Freya went on. ‘He said he was dead and we had to go. We rushed back to the car. He almost fell over, he was trying to get out of there so fast. He . . . he . . . In the car we argued about what we should do. We decided we couldn’t do anything. Tim was dead. It didn’t matter if we called or not.’

Murray said, ‘So you were the girl who found the body.’

‘Yes. Though we didn’t tell anyone. We couldn’t.’

‘Why?’

‘Because it would’ve ruined our lives.’ Freya wept. ‘He was married and I was sixteen, for God’s sake. He had a baby. She was asleep in the car at the time! What do you think would’ve happened?’

Ella said, ‘There’s nothing to be gained in hiding the truth now.’

‘I can’t.’

‘You can.’

‘No.’

‘You have to,’ Ella said, then was struck by a thought. ‘He was bleeding, wasn’t he?’

Freya looked startled.

‘We have his DNA, and we can start going back through your life,’ Ella said. ‘We can go to the papers. It doesn’t have to be a big thing, but we can steer it that way if we have to.’

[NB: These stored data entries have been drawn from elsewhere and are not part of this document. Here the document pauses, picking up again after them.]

-- ==== Sys2Proof/Laws/KeepDescOps.lean ====
section
/-! SUPPORT. What the operations of Machine/DescOps.lean leave alone. -/
namespace Sys2Proof.Machine

end Sys2Proof.Machine
end

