-- ==== Sys2Proof/Laws/Confined.lean ====
section
/-! SUPPORT. The operations that do change the Gauntlet: each keeps the queue of commands, and leaves the secrets of a
tenancy confined where they were. -/
namespace Sys2Proof.Machine

/-- From `s` to `u` the waiting commands stay, and confined secrets stay confined. -/
def State.Keeps (s u : State) : Prop := u.pending = s.pending ∧ (s.secretsConfined = true → u.secretsConfined = true)

theorem Sec.confined_core {x y : Sec} (h : y.core = x.core) : y.confined = x.confined := by
  simp only [Sec.core, Prod.mk.injEq] at h
  obtain ⟨h1, h2, h3, h4, h5, h6, h7, h8⟩ := h
  have h9 : y.tfabPrev.isNone = x.tfabPrev.isNone := by
    have := congrArg Option.isNone h6
    simpa using this
  simp [Sec.confined, h1, h2, h3, h4, h5, h7, h8, h9]

theorem State.Keeps.refl (s : State) : s.Keeps s := ⟨rfl, id⟩

theorem State.Keeps.trans {s t u : State} (h : s.Keeps t) (g : t.Keeps u) : s.Keeps u :=
  ⟨g.1.trans h.1, fun x => g.2 (h.2 x)⟩

/-- What leaves the Gauntlet's secrets and the queue alone keeps them. -/
theorem State.keeps_of_kp {s u : State} (h : u.kp = s.kp) : s.Keeps u :=
  ⟨State.kp_pending h, fun x => (Sec.confined_core (State.kp_sec h)).trans x⟩

theorem State.Keeps.kp {s t u : State} (h : s.Keeps t) (g : u.kp = t.kp) : s.Keeps u := h.trans (State.keeps_of_kp g)

/-- A change of the Gauntlet alone. -/
theorem State.keeps_sec {s u : State} (hp : u.pending = s.pending) (h : s.sec.confined = true → u.sec.confined = true) :
    s.Keeps u := ⟨hp, h⟩

theorem State.keeps_foldl {α : Type} (f : State → α → State) (h : ∀ (s : State) (a : α), s.Keeps (f s a)) (l : List α) (s : State) :
    s.Keeps (l.foldl f s) := by
  induction l generalizing s with
  | nil => exact State.Keeps.refl s
  | cons a l ih => exact (h s a).trans (ih _)

theorem State.keeps_foldl_fst {α β : Type} (f : State × β → α → State × β) (h : ∀ (r : State × β) (a : α), r.1.Keeps (f r a).1) (l : List α)
    (r : State × β) : r.1.Keeps (l.foldl f r).1 := by
  induction l generalizing r with
  | nil => exact State.Keeps.refl r.1
  | cons a l ih => exact (h r a).trans (ih _)

/-! Resets and power -/

theorem Sec.exitOver_confined (x : Sec) (h : x.confined = true) : x.exitOver.confined = true := by
  unfold Sec.exitOver
  split
  · next e =>
    simp only [Sec.confined, e, Bool.and_eq_true, Bool.or_eq_true, decide_eq_true_eq] at h ⊢
    obtain ⟨h1, h2⟩ := h
    simp at h2
    simp [h2] at h1
    simp [h1]
  · exact h

theorem State.warmEnd_keeps (s : State) : s.Keeps s.warmEnd := by
  unfold State.warmEnd
  split
  · exact State.Keeps.refl s
  · split
    · exact State.Keeps.refl s
    · next src _ _ =>
      extract_lets p a b c
      have ha : a.kp = s.kp := rfl
      clear_value a
      have hb : b.kp = s.kp := (State.resetRecord_kp _ _ _ _).trans ha
      clear_value b
      have hc : b.Keeps c := State.keeps_sec rfl (Sec.exitOver_confined _)
      clear_value c
      exact ((State.keeps_of_kp hb).trans hc).kp (State.dieBack_kp _)

theorem State.domainDown_keeps (s : State) (src : Nat) : s.Keeps (s.domainDown src) := by
  unfold State.domainDown
  split
  · exact State.Keeps.refl s
  · dsimp only
    have h : ((((s.abandonTests false).scrubStop).computeLost).retiringOut).kp = s.kp := by simp
    generalize (((s.abandonTests false).scrubStop).computeLost).retiringOut = u at h ⊢
    refine (State.keeps_of_kp h).trans (State.keeps_sec rfl fun x => ?_)
    exact (Sec.confined_core (x := u.sec.exitOver) rfl).trans (Sec.exitOver_confined _ x)

theorem State.standbyGo_keeps (s : State) (src : Nat) : s.Keeps (s.standbyGo src) := by
  unfold State.standbyGo
  split
  · have h : (s.fenceSelf.loadAbandon).kp = s.kp := by simp
    exact (State.keeps_of_kp h).trans (State.domainDown_keeps _ _)
  · exact State.Keeps.refl s

theorem State.standbyRequest_keeps (s : State) (src : Nat) : s.Keeps (s.standbyRequest src) := by
  unfold State.standbyRequest
  exact (State.keeps_of_kp (s := s) rfl).trans (State.standbyGo_keeps _ _)

theorem State.standbyReg_keeps (s : State) (w : W32) : s.Keeps (s.standbyReg w).1 := by
  unfold State.standbyReg
  split
  · exact State.Keeps.refl s
  · split
    · exact State.standbyRequest_keeps s 1
    · exact State.Keeps.refl s

/-! Register writes -/

theorem State.keeps_ite {s : State} {c : Prop} [Decidable c] {a b : RegRes} (ha : s.Keeps a.1) (hb : s.Keeps b.1) :
    s.Keeps (if c then a else b).1 := by split <;> assumption

theorem State.devWrite_keeps (s : State) (o mask : Nat) (w : W32) : s.Keeps (s.devWrite o mask w).1 := by
  unfold State.devWrite
  iterate 5 refine State.keeps_ite (State.keeps_of_kp (by simp)) ?_
  refine State.keeps_ite (State.standbyReg_keeps s w) ?_
  iterate 10 refine State.keeps_ite (State.keeps_of_kp (by simp)) ?_
  exact State.Keeps.refl s

theorem State.regSet_keeps (s : State) (bar o mask : Nat) (pre : Bool) (w : W32) : s.Keeps (s.regSet bar o mask pre w).1 := by
  unfold State.regSet
  iterate 7 refine State.keeps_ite (State.keeps_of_kp (by simp)) ?_
  exact State.keeps_ite (State.devWrite_keeps s _ _ w) (State.keeps_of_kp (by simp))

theorem State.recordRes_keeps {s : State} {bar off : Nat} {r : RegRes} (h : s.Keeps r.1) : s.Keeps (State.recordRes bar off r) :=
  h.kp (State.recordRes_kp _ _ _)

theorem State.regWrite_keeps (s : State) (bar off : Nat) (item : RegItem) (f : State → RegRes) (h : s.Keeps (f s).1) :
    s.Keeps (s.regWrite bar off item f) := by
  unfold State.regWrite
  split
  · exact State.keeps_of_kp (State.record_kp _ _ _ _ _)
  · split
    · exact State.keeps_of_kp (State.record_kp _ _ _ _ _)
    · exact State.recordRes_keeps h

theorem State.hostWrite_keeps (s : State) (bar off : Nat) (item : RegItem) (tee : Bool) (f : State → RegRes)
    (h : s.Keeps (f s).1) : s.Keeps (s.hostWrite bar off item tee f) := by
  unfold State.hostWrite
  split
  · exact State.Keeps.refl s
  · exact State.regWrite_keeps s bar off item f h

theorem State.write4_keeps (s : State) (bar o : Nat) (pre : Bool) (w : W32) : s.Keeps (s.write4 bar o pre w) := by
  unfold State.write4
  split
  · exact State.keeps_of_kp (State.record_kp _ _ _ _ _)
  · exact State.regWrite_keeps s bar o _ _ (State.regSet_keeps _ _ _ _ _ _)

theorem State.regAccess_keeps (s : State) (a : HostAcc) : s.Keeps (s.regAccess a) := by
  unfold State.regAccess
  extract_lets bar lo
  split
  · exact State.Keeps.refl s
  · split
    · exact State.write4_keeps _ _ _ _ _
    · split
      · exact (State.write4_keeps _ _ _ _ _).trans (State.write4_keeps _ _ _ _ _)
      · exact State.keeps_of_kp (State.record_kp _ _ _ _ _)

theorem State.ctrlWords_keeps (s : State) (k : Packet) (os : List Nat) : s.Keeps (s.ctrlWords k os).1 := by
  unfold State.ctrlWords
  refine State.keeps_foldl_fst _ (fun r a => ?_) _ (s, none)
  have h : r.1.draw.2.kp = r.1.kp := State.draw_kp r.1
  generalize r.1.draw = d at h ⊢
  obtain ⟨f, u⟩ := d
  exact (State.keeps_of_kp h).trans (State.regSet_keeps _ _ _ _ _ _)

theorem State.packetRow_keeps (s : State) (p : Nat) (k : Packet) (cls : Nat) (ops : Nat → Bool) (f : State → Packet → State)
    (h : ∀ (u : State) (x : Packet), u.Keeps (f u x)) : s.Keeps (s.packetRow p k cls ops f) := by
  unfold State.packetRow
  split
  · exact State.Keeps.refl s
  · have hu : (s.takePkt p k).kp = s.kp := State.takePkt_kp _ _ _
    generalize s.takePkt p k = u at hu ⊢
    refine (State.keeps_of_kp hu).trans ?_
    dsimp only
    repeat' (first | exact h u _ | (refine State.keeps_of_kp ?_; first | rfl | (simp; done)) | split)

/-! The Gauntlet's commands -/

theorem State.gauntlet_keeps (s : State) (cmd : Nat) (r : GReq) (len : Nat) (rsvdBody : Bool) (role : GRole) (states : List SecSt)
    (f : State → State × Status) (h : states.contains s.sec.st = true → s.sec.st ≠ .handover → s.Keeps (f s).1) :
    s.Keeps (s.gauntlet cmd r len rsvdBody role states f) := by
  unfold State.gauntlet
  dsimp only
  split
  · exact State.Keeps.refl s
  · split
    · exact State.keeps_of_kp (State.gAnswer_kp _ _ _ _)
    iterate 4 (split; · exact State.keeps_of_kp (State.gAnswer_kp _ _ _ _))
    split
    · exact State.keeps_of_kp (State.gAnswer_kp _ _ _ _)
    · next h1 =>
      split
      · exact State.keeps_of_kp (State.gAnswer_kp _ _ _ _)
      · next h2 => exact (h (by simpa using h2) h1).kp (State.gAnswer_kp _ _ _ _)

theorem State.exitMaint_keeps (s : State) (h : s.sec.st = .maintenance) : s.Keeps s.exitMaint := by
  unfold State.exitMaint
  have h0 : s.Keeps { s with sec := { s.sec with debugOpen := false, challenge := 0 } } := State.keeps_of_kp rfl
  refine h0.trans ?_
  have hu : ({ s with sec := { s.sec with debugOpen := false, challenge := 0 } } : State).sec.st = .maintenance := h
  generalize ({ s with sec := { s.sec with debugOpen := false, challenge := 0 } } : State) = u at hu ⊢
  have h1 : u.Keeps { u with sec := { u.sec with exiting := true } } := State.keeps_sec rfl fun x => by
    simp only [Sec.confined, hu] at x ⊢
    simpa using x
  dsimp only
  split
  · exact h1.kp (State.warmReset_kp _ _)
  · split
    · exact h1
    · refine State.keeps_sec rfl fun x => ?_
      simp only [Sec.confined, hu] at x ⊢
      simp at x
      simp [x]

theorem State.handoverStart_keeps (s : State) (cause : Nat) (h : s.sec.st = .tenanted) : s.Keeps (s.handoverStart cause) := by
  unfold State.handoverStart
  dsimp only
  have h1 : (((s.loadAbandon.abandonTests true).scrubStop).lockDrop fun l => l.act = actKey).kp = s.kp := by simp
  generalize (((s.loadAbandon.abandonTests true).scrubStop).lockDrop fun l => l.act = actKey) = u at h1 ⊢
  have hst : u.sec.st = .tenanted := (congrArg (fun z => z.1.1) h1).trans h
  refine (State.keeps_of_kp h1).trans ?_
  have h2 : u.Keeps { u with sec := { u.sec with st := .handover, tdi := .unlocked, hand := some (cause, u.now) } } :=
    State.keeps_sec rfl fun x => by
      simp only [Sec.confined, hst] at x ⊢
      simpa using x
  refine h2.trans (State.keeps_of_kp ?_)
  rw [State.memCleared_kp, State.endProgram_kp]
  exact State.kp_foldl _ (fun s d => State.wakeDeep_kp s d) _ _

theorem Sec.dropGlove_confined (x : Sec) (h : x.exiting = false) : x.dropGlove.confined = true := by
  simp [Sec.confined, Sec.dropGlove, h]

theorem State.handoverEnd_keeps (s : State) (failed : List (Nat × List (Nat × Nat))) : s.Keeps (s.handoverEnd failed) := by
  unfold State.handoverEnd
  split
  · next cause start hst _ =>
    split
    · exact State.Keeps.refl s
    · dsimp only
      have hd : (if failed.isEmpty then (0#64, s) else s.draw).2.kp = s.kp := by split <;> simp
      generalize (if failed.isEmpty then (0#64, s) else s.draw) = d at hd ⊢
      obtain ⟨c, u⟩ := d
      dsimp only at hd ⊢
      refine State.Keeps.trans (t := _) ?_ (State.keeps_of_kp (State.ev_kp _ _ _ _ _ _))
      refine State.keeps_sec (State.kp_pending (u := u) (s := s) hd) fun x => ?_
      have he : s.sec.exiting = false := by
        simp only [Sec.confined, hst] at x
        simpa using x
      simp [Sec.confined, Sec.dropGlove, he]
  · exact State.Keeps.refl s

end Sys2Proof.Machine
end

‘That’s not fair,’ Freya said.

‘Tell that to a family whose seventeen-year-old son never came home from a night out.’

Freya curled up into a ball and put her head on her knees. ‘What will happen to him if I give you his name?’

‘You were sixteen. That’s over the age of consent.’

‘But.’

‘But what?’

‘He was a teacher.’

‘Then that’s different,’ Murray said. ‘He could get eight years.’

‘But I honestly don’t think he knows any more about it than I do. What if we do all this and tell the truth and you get nothing out of it?’

‘That’s the risk you have to take,’ Ella said. ‘Look, we don’t know what he knows till we talk to him. Somebody who saw you two said that another car came soon after, and a man got out and picked something up. We think this might have been the killer, and he’d left something behind and had to come back to get it.’

‘Like what?’

‘That’s what we need to find out.’

‘But I didn’t see anything,’ Freya said. ‘Just grass and sticks and leaves. I don’t think D– he saw anything either.’

D.
‘We need to ask him ourselves,’ Ella said. ‘And we can show both of you scene photos and you might realise then that something is missing.’

‘I don’t want to see them.’

‘It might be necessary.’

Tears ran down Freya’s face. ‘Oh God.’

‘Tell me.’

She closed her eyes.

‘Tell me, Freya.’

She whispered, ‘Dion Entemann.’

Ella knew the name, and in a moment had placed him. ‘The principal of Macquarie Secondary College?’

Freya nodded.

‘What was his position when you were there?’

‘He wasn’t with the school then, he taught an after-school drama group. He didn’t push me into anything. I persuaded him.’ She pressed her hands onto her knees. ‘What will happen now?’

‘We’ll go and speak to him,’ Ella said. ‘Our top priority is the murder. The rest we’ll discuss later.’

‘Even if we don’t know anything, we still helped, right? That still counts?’

‘Here’s my card. We’ll be in touch. If you need me before then, just call.’

Freya accepted the card. ‘I’m sorry. Tell them I’m sorry.’

Ella and Murray headed out of the room. In the hallway she saw movement from the corner of her eye. James stood there, his face pale. She turned to the door and followed Murray out, and before she closed it heard James say, ‘Freya, honey, it’s okay.’

Ella kept the car at a high idle while Murray fetched the scene photos from the Unsolved office, then dropped it into gear the second he was back in the passenger seat.